Giorgio Vasari, “Ritratto di sei poeti toscani”, 1544

AREZZO – Un ritrovamento capace di fugare misteri e accertare una data storica. Fra le carte del palazzo che ospita l’ente Fraternita sono stati rintracciati due volumi che attestano con certezza il battesimo di Giorgio Vasari: il 30 luglio 1511. La data è riconoscibile nella filza 794 di un codice composto da 201 carte numerate, probabilmente il più antico registro di aretini battezzati nella Pieve di Santa Maria, conservato nell’archivio storico della Fraternita.  Dal documento si rileva che il 30 luglio Giorgio Vasari fu l’unico battezzato.
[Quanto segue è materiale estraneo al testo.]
-- ==== Sys2Proof/Machine/Rallies.lean ====
section
/-! DEFINITION. Rally tables (R321 to R335): loading a table image, starting and completing entries, bubbles, the
trace ring, and increments that are not answered in time. -/

namespace Sys2Proof.Machine

/-- A ring of slots in a header, from its base, slot size and count (R322). -/
def readRing (bs : List Byte) (off : Nat) : Ring :=
  let at_ := fun (o len : Nat) => ofBytes ((bs.drop (off + o)).take len)
  { base := BitVec.ofNat 64 (at_ 0 8), slot := at_ 8 4, cnt := at_ 0x0C 4 }

/-- A ring keeps to R322. -/
def Ring.ok (r : Ring) : Bool :=
  if r.cnt = 0 then r.base = 0 && r.slot = 0
  else r.cnt ≤ 65535 && r.base.toNat % 64 = 0 && r.slot % 64 = 0 && 64 ≤ r.slot && r.slot ≤ 16777216

/-- An entry of a table image (R323), and whether its reserved bytes are zero. -/
def readEntry (bs : List Byte) : RallyEntry × Bool :=
  let at_ := fun (o len : Nat) => ofBytes ((bs.drop o).take len)
  ({ kind := at_ 0 1, nin := at_ 1 1, nout := at_ 2 1, mb := at_ 4 4, image := BitVec.ofNat 64 (at_ 8 8),
     arg := BitVec.ofNat 64 (at_ 0x10 8) }, at_ 3 1 = 0 && at_ 0x18 8 = 0)

/-- A table image as its header gives it; the counts are those that a reset gives (R322, R324). -/
def readTable (bs : List Byte) (entries : List RallyEntry) (priv : Bool) (tag : Tag) : Rally :=
  let at_ := fun (o len : Nat) => ofBytes ((bs.drop o).take len)
  { Rally.none with
    tag := tag, priv := priv, entries := entries, st := 1, stashLim := at_ 0x0C 4,
    dnNode := BitVec.ofNat 64 (at_ 0x10 8), upNode := BitVec.ofNat 64 (at_ 0x18 8), fin := readRing bs 0x20,
    bin := readRing bs 0x30, dn := readRing bs 0x40, up := readRing bs 0x50, trBase := BitVec.ofNat 64 (at_ 0x60 8),
    trLen := at_ 0x68 4, errRec := BitVec.ofNat 64 (at_ 0x70 8), freeDn := (readRing bs 0x40).cnt,
    freeUp := (readRing bs 0x50).cnt }

/-- The inbox and the output ring of an entry, with the neighbour it writes to. -/
def Rally.inbox (r : Rally) (e : RallyEntry) : Ring := match e.kind with | 0 => r.fin | 1 => r.bin | _ => Ring.none
def Rally.outbox (r : Rally) (e : RallyEntry) : Ring := match e.kind with | 0 => r.dn | 1 => r.up | _ => Ring.none
def Rally.peer (r : Rally) (e : RallyEntry) : Word := match e.kind with | 0 => r.dnNode | 1 => r.upNode | _ => 0

/-- An entry keeps to R324. -/
def Rally.entryOk (r : Rally) (e : RallyEntry) : Bool :=
  e.kind ≤ 2 && (e.nin = 0 || e.nin ≤ (r.inbox e).cnt) && (e.nout = 0 || (present (r.peer e) && e.nout ≤ (r.outbox e).cnt))

/-- A power of two from 1 to 65,536. -/
def powerOfTwo (n : Nat) : Bool := (List.range 17).any fun i => n == 2 ^ i

/-- A header keeps to R322. -/
def headerOk (bs : List Byte) (r : Rally) : Bool :=
  let at_ := fun (o len : Nat) => ofBytes ((bs.drop o).take len)
  at_ 0 4 = 0x54524E47 && at_ 4 2 = 1 && 1 ≤ at_ 6 2 && at_ 6 2 ≤ 256 && at_ 8 4 < 2 && 1 ≤ r.stashLim && r.stashLim ≤ 65535 &&
    bits r.dnNode 63 17 = 0 && bits r.upNode 63 17 = 0 && r.fin.ok && r.bin.ok && r.dn.ok && r.up.ok &&
    r.trBase.toNat % 64 = 0 && (if r.trBase = 0 then r.trLen = 0 else powerOfTwo r.trLen) && at_ 0x6C 4 = 0 &&
    r.errRec.toNat % 64 = 0 && at_ 0x78 8 = 0

/-- A loaded table without RESET keeps the counts of the one before it (R324). -/
def Rally.keepCounts (new old : Rally) : Rally :=
  { new with fillF := old.fillF, fillB := old.fillB, freeDn := old.freeDn, freeUp := old.freeUp, rdF := old.rdF,
             rdB := old.rdB, wrDn := old.wrDn, wrUp := old.wrUp, stash := old.stash, bubbles := old.bubbles,
             errs := old.errs, errEntry := old.errEntry, traced := old.traced, was := old.bubbles }

/-- RALLY_LOAD (R322 to R325). -/
def execRallyLoad (q idx : Nat) (s : State) : Host.Outcome State Fault Refusal :=
  .next (match s.packetAt q idx with
    | none => s
    | some k =>
      if k.type ≠ 3 || s.toBegin k.part != some k then s
      else
        let s1 := s.begin k
        let a := (k.word 3).toNat
        if !k.headerOk || !k.bodyOk then s1.completePacket k 4 0 0
        else if a % 64 ≠ 0 then s1.completePacket k 7 0 0
        else
          match s1.dispRead k.part a 128 with
          | .fails c => s1.completePacket k 6 c 0
          | .wait _ => s
          | .ok s2 bs =>
            let n := ofBytes ((bs.drop 6).take 2)
            if n = 0 || n > 256 then s2.completePacket k 7 0 0
            else
              match s2.dispRead k.part (a + 128) (32 * n) with
              | .fails c => s2.completePacket k 6 c 0
              | .wait _ => s
              | .ok s3 es =>
                let entries := (List.range n).map fun i => readEntry ((es.drop (32 * i)).take 32)
                let new := readTable bs (entries.map (·.1)) (q = 64) (s3.curTag k.part)
                let old := s3.rallyOf k.part
                if !headerOk bs new || !entries.all (fun e => e.2 && new.entryOk e.1) || old.st = 1 || old.st = 2 then
                  s3.completePacket k 7 0 0
                else
                  let reset := ofBytes ((bs.drop 8).take 4) % 2 = 1
                  (s3.setRally k.part (if reset then new else new.keepCounts old)).completePacket k 0 0 0)

/-- Why the head does not start (R326): 0 where it may; 1 input, 2 space, 3 stash. -/
def Rally.cause (r : Rally) : Nat :=
  match r.entries[r.head]? with
  | .none => 0
  | .some e =>
    let fill := match e.kind with | 0 => r.fillF | 1 => r.fillB | _ => e.nin
    let free := match e.kind with | 0 => r.freeDn | 1 => r.freeUp | _ => e.nout
    if fill < e.nin then 1 else if free < e.nout then 2 else if e.kind = 0 && r.stash ≥ r.stashLim then 3 else 0

/-- The registers of R327: a1, a2, s2 and s3. -/
def Rally.registers (r : Rally) (e : RallyEntry) : List Word :=
  let rd := match e.kind with | 0 => r.rdF | _ => r.rdB
  let wr := match e.kind with | 0 => r.wrDn | _ => r.wrUp
  let i := r.inbox e
  let o := r.outbox e
  [if e.nin = 0 then 0 else i.base + BitVec.ofNat 64 (rd * i.slot),
   if e.nout = 0 then 0 else o.base + BitVec.ofNat 64 (wr * o.slot),
   BitVec.ofNat 64 e.mb,
   if e.nout = 0 then 0 else (r.peer e) &&& 0xFFFF]

/-- An entry whose image is refused or cannot be read stops its table, once its error record is written or cannot be
(R327). (Log 52: DEDUCED) -/
def State.entryRefused (s : State) (p : Nat) : State :=
  let r := s.rallyOf p
  let s1 := s.setRally p { r.error 6 r.head with st := 3 }
  if r.errRec = 0 then s1
  else
    let e : LaunchError := { kind := 3, cause := 0, coreId := 0, ctx := 0, pc := 0, addr := 0, info := 0, slots := 0 }
    match s1.writeRecord p r.errRec e true with
    | .done t _ => t
    | .wait t => t.setRally p r
    | .fails => s1

/-- RALLY_ENTRY_START (R326, R327): the head starts once its conditions hold. (Log 52: DEDUCED) -/
def execRallyEntryStart (part : Nat) (s : State) : Host.Outcome State Fault Refusal :=
  let r := s.rallyOf part
  .next (match r.entries[r.head]? with
    | none => s
    | some e =>
      if r.st ≠ 1 || r.cause ≠ 0 then s
      else
        match s.readImage part e.image with
        | .wait t => t
        | .refused => s.entryRefused part
        | .fails _ => s.entryRefused part
        | .ok s1 h places =>
          let l := { Launch.of h places part 0 r.head 0 0 false e.image e.arg r.errRec (s1.ownedQuads part) r.priv
                      (s1.curTag part) true with extra := r.registers e }
          let n := s1.nextLaunch
          if !s1.quadsReady l.quads then s
          else (({ s1 with nextLaunch := n + 1 } : State).setLaunch n (some l)).setRally part
            { r with st := 2, live := some n, start := s1.time })

/-- A trace record (R334). -/
def Rally.trace (r : Rally) (e : RallyEntry) (now : Nat) : List Byte :=
  let w := fun (i : Nat) => r.bubbles.getD i 0 - r.was.getD i 0
  toBytes 2 r.head ++ toBytes 1 e.kind ++ toBytes 1 0 ++ toBytes 4 e.mb ++ toBytes 8 r.start ++ toBytes 8 now ++
    toBytes 8 (w 0) ++ toBytes 8 (w 1) ++ toBytes 8 (w 2) ++ List.replicate 16 0

/-- The trace record of the entry that completes is written, or skipped with a report (R334), or has to wait. -/
def State.writeTrace (s : State) (p : Nat) (r : Rally) (e : RallyEntry) : Tried Unit :=
  let next := fun (t : State) => Tried.done (t.setRally p { r with traced := (r.traced + 1) % 2 ^ 32 }) ()
  if r.trBase = 0 then .done s ()
  else
    let a := r.trBase + BitVec.ofNat 64 (64 * (r.traced % r.trLen))
    match s.tryWrite (s.partAgent p) a.toNat (r.trace e s.time) with
    | .done t _ => next t
    | .wait t => .wait t
    | .fails => next (s.logError 10 0 false 5 0 (2 ^ p) a.toNat r.head)

/-- RALLY_ENTRY_COMPLETE (R329, R334): launch over and every increment answered. -/
def execRallyEntryComplete (part : Nat) (s : State) : Host.Outcome State Fault Refusal :=
  .next (match (s.rallyOf part).live with
    | none => s
    | some n =>
      let s1 := s.settleLaunch n
      let r := s1.rallyOf part
      if !s1.launchOver n || r.posted ≠ 0 then s1
      else
        match r.entries[r.head]? with
        | none => s1
        | some e =>
          match s1.writeTrace part r e with
          | .wait t => t
          | .fails => s1
          | .done t _ =>
            let s2 := t.setLaunch n none
            let y := s2.rallyOf part
            let h := y.head + 1
            s2.setRally part { y with head := h, st := if h < y.entries.length then 1 else 3, live := none, was := y.bubbles })

/-- An increment is over: applied, or lost (R330). One of a tenancy that has ended changes no rally state (R335). -/
def State.incrementOver (s : State) (rtag part entry : Nat) (lost : Bool) : State :=
  let r := s.rallyOf part
  let mine := match SMap.get none s.remotes rtag with | some x => x.tag == r.tag | none => false
  let r1 := if lost then r.error 5 entry else r
  let s1 : State := { s with remotes := SMap.set none s.remotes rtag none }
  if mine then s1.setRally part { r1 with posted := r1.posted - 1 } else s1

/-- RALLY_INCREMENT_TIMEOUT (R330): no answer within 500 µs. -/
def execRallyIncrementTimeout (rtag : Nat) (s : State) : Host.Outcome State Fault Refusal :=
  .next (match SMap.get none s.remotes rtag with
    | some r =>
      match r.what with
      | .increment p e => if r.deadline ≤ s.time then s.incrementOver rtag p e true else s
      | _ => s
    | none => s)

/-- Cycles of the arithmetic clock in a time of the reference clock (R18, R441). -/
def State.cyclesIn (s : State) (ns : Nat) : Nat := ns * s.field (relReg 0x48) 27 16 / 1000

/-- The bubble counter of each waiting table grows while its partition holds a slice (R332). (Log 53: DEDUCED) -/
def State.countBubbles (s : State) (cycles : Nat) : State :=
  s.rally.foldl (fun s (p, r) =>
    if r.st = 1 && r.cause ≠ 0 && s.holdsSlice p then
      let i := r.cause - 1
      s.setRally p { r with bubbles := r.bubbles.mapIdx fun j b => if j = i then (b + cycles) % 2 ^ 64 else b }
    else s) s

/-- Cycles of the arithmetic clock pass on the whole module, and with them time (R18). (Log 53: DEDUCED) -/
def State.passCycles (s : State) (d : Nat) : State :=
  let mhz := max 1 (s.field (relReg 0x48) 27 16)
  let total := s.frac + 1000 * d
  { s.countBubbles d with front := s.front + d, time := s.time + total / mhz, frac := total % mhz }

/-- Time passes on the whole module, and with it cycles (R18): as many as keep the arithmetic clock level with it. -/
def State.passTime (s : State) (ns : Nat) : State :=
  let mhz := max 1 (s.field (relReg 0x48) 27 16)
  let d := (mhz * ns - s.frac + 999) / 1000
  { s.countBubbles d with front := s.front + d, time := s.time + ns, frac := s.frac + 1000 * d - mhz * ns }

end Sys2Proof.Machine
end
La scoperta è confermata da un altro documento, totalmente inedito, ossia la vacchetta dei battezzati in pieve dal 26 gennaio 1499 fino al 26 dicembre 1513. La scoperta sarà divulgata in occasione della presentazione del nuovo numero degli Annali Aretini, giovedì prossimo 25 febbraio, alla presenza tra gli altri anche del soprintendente museale Stefano Casciu.
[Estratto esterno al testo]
/-- SAVE's end (R399, R400): the image is written, or does not fit, or cannot be written (R398, R428); what it leaves out of
the launches is kept.
(Log 60: DEDUCED) -/
def State.writeImage (s : State) (p : Nat) : State :=
  let r := partReg p 0xD8
  let s1 := s.flushCisterns p
  let bs := s1.image p
  let (base, size) := s1.area p
  let lines := (List.range ((bs.length + 63) / 64)).map fun i => base + 64 * i
  if bs.length > size then s1.commandFailed p 1
  else if base + bs.length > Config.physLimit || lines.any s1.stackFailed then s1.commandFailed p 6
  else if !lines.all s1.stackReady then s
  else
    let keep := s1.savedLogical p
    let s2 := s1.deviceWrite base bs
    let others := s2.saved.filter fun (k, _) => k / 64 != p
    let s3 : State := { s2 with saved := SMap.set none others (64 * (64 + p)) (some keep) }
    ((s3.setField r 63 32 ((bs.length + 0xFFFF) / 0x10000)).setField r 14 14 1).commandDone p

/-- SAVE (R398, R399): once p is saved on all its quads it is saving, and then its image is written and p stops.
(Log 60: DEDUCED) -/
def execSave (part : Nat) (s : State) : Host.Outcome State Fault Refusal :=
  let r := partReg part 0xD8
  .next (if s.field r 1 0 = 1 && s.offQuads part then s.setField r 1 0 2
    else if s.field r 1 0 = 2 then s.writeImage part
    else s)

/-- A reader of words and bytes. -/
abbrev Reader := StateT (List Byte) Option

def rdBytes (n : Nat) : Reader (List Byte) := do
  let bs ← get
  if bs.length < n then failure
  set (bs.drop n)
  return bs.take n

def rd8 : Reader Nat := do return ofBytes (← rdBytes 8)

def rdN {α : Type} (f : Reader α) : Nat → Reader (List α)
  | 0 => return []
  | n + 1 => do
    let x ← f
    let xs ← rdN f n
    return x :: xs

def rdList {α : Type} (f : Reader α) : Reader (List α) := do rdN f (← rd8)

def rdWord : Reader Word := do return BitVec.ofNat 64 (← rd8)

/-- The loop stack of a record (R402): level 0 first in the record, the innermost first in the model. -/
def levelsOf (bs : List Byte) (depth pos stages : Nat) : List Level :=
  ((List.range depth).map fun l =>
    let at_ := fun (o : Nat) => BitVec.ofNat 64 (ofBytes ((bs.drop (32 * l + 8 * o)).take 8))
    let st := if l = pos then some stages else none
    ({ count := at_ 0, index := at_ 1, endAddr := at_ 2, body := at_ 3, stages := st,
       total := (at_ 0).toNat + (if l = pos then stages - 1 else 0) } : Level)).reverse

/-- The values of n bytes each from an offset, as a map without zeros. -/
def mapOf (w : Nat) (bs : List Byte) (off n count : Nat) : SMap (BitVec w) :=
  (List.range count).foldl (fun m i => SMap.set 0 m i (BitVec.ofNat w (ofBytes ((bs.drop (off + n * i)).take n)))) []

/-- A task record read back (R402, R404), as (CORE.ID, context, task); none where it breaks its layout. -/
def readRecord (bs : List Byte) : Option (Nat × Nat × Task) :=
  let at_ := fun (o n : Nat) => ofBytes ((bs.drop o).take n)
  let h := at_ 0 8
  let lp := at_ 0x18 8
  let depth := lp % 8
  let seen := at_ 0x48 4
  let zero := fun (o n : Nat) => at_ o n = 0
  let ok := h / 2 ^ 62 = 0 && h / 2 ^ 19 % 2 ^ 5 = 0 && lp / 2 ^ 10 = 0 && depth ≤ 6 && at_ 0x20 8 / 2 ^ 16 = 0 && zero 0x4C 20 &&
    at_ 0x960 8 / 2 ^ 18 = 0 && at_ 0x974 4 / 2 ^ 16 = 0 && zero 0x978 136
  let fail := at_ 0x960 8
  let t : Task := { Task.free with
    st := .ready, pc := BitVec.ofNat 64 (at_ 8 8), cycle := BitVec.ofNat 64 (at_ 0x10 8), coreId := BitVec.ofNat 8 h,
    prio := BitVec.ofNat 2 (h / 2 ^ 12), eff := BitVec.ofNat 2 (h / 2 ^ 14), overran := h.testBit 16, liveBad := h.testBit 17,
    parkThresh := BitVec.ofNat 16 (h / 2 ^ 24), stopped := some (h / 2 ^ 40 % 2 ^ 22),
    trap := { cause := BitVec.ofNat 8 (at_ 0x20 1), slots := BitVec.ofNat 8 (at_ 0x21 1), pc := BitVec.ofNat 64 (at_ 0x28 8),
              addr := BitVec.ofNat 64 (at_ 0x30 8), info := BitVec.ofNat 64 (at_ 0x38 8) },
    vec := BitVec.ofNat 64 (at_ 0x40 8),
    barSeen := (List.range 32).foldl (fun m b => SMap.set false m b (seen.testBit b)) [],
    barPhase := mapOf 16 bs 0x60 2 32, loops := levelsOf ((bs.drop 0xA0).take 192) depth (lp / 8 % 8) (lp / 64 % 16),
    delta := mapOf 32 bs 0x160 4 192, s := SMap.set 0 (mapOf 64 bs 0x460 8 64) 0 0, a := mapOf 64 bs 0x660 8 32,
    p := SMap.set 0 (mapOf 256 bs 0x760 32 16) 0 0,
    rstpFail := if fail % 2 ^ 8 = 0 then none
      else some { code := BitVec.ofNat 8 fail, node := BitVec.ofNat 10 (fail / 2 ^ 8), addr := BitVec.ofNat 64 (at_ 0x968 8) },
    volleyFault := BitVec.ofNat 32 (at_ 0x970 4), vsendLast := BitVec.ofNat 8 (at_ 0x974 1),
    vlatchLast := BitVec.ofNat 8 (at_ 0x975 1) }
  if ok then some (h % 2 ^ 8, h / 2 ^ 8 % 2 ^ 4, t) else none

/-- A live-state item keeps to R283 and R401. -/
def liveWordOk (w size : Nat) : Bool :=
  let kind := w % 16
  let first := w / 2 ^ 16 % 2 ^ 12
  let last := w / 2 ^ 28 % 2 ^ 12
  if kind = 9 then w / 2 ^ 4 % 16 = 0 && w / 2 ^ 16 % 2 ^ 24 = 0 && w / 2 ^ 62 = 0 && liveItemOk (9 + w / 2 ^ 40 % 2 ^ 22 * 2 ^ 8 + size * 2 ^ 32)
  else (kind = 4 || kind = 5 || kind = 6 || kind = 8) && (kind = 6 || w / 2 ^ 4 % 16 = 0) && w / 2 ^ 40 = 0 && size = 0 &&
    first ≤ last && last < kindCount kind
Il primo rettore della Fraternita, Pier Luigi Rossi, ha spiegato che dal 1930, ossia da quando Alessandro Del Vita affrontò il tema delle origini e della genealogia di Giorgio Vasari, la data di nascita e l’attestato di battesimo del grande aretino non erano ancora riemersi dai documenti. Solo la ricerca compiuta dalla dottoressa Alessandra Baroni, nell’ambito dei progetti culturali e scientifici dell’ente portati avanti anche da Liletta Fornasari che mi ha preceduto, ha permesso l’importante ritrovamento.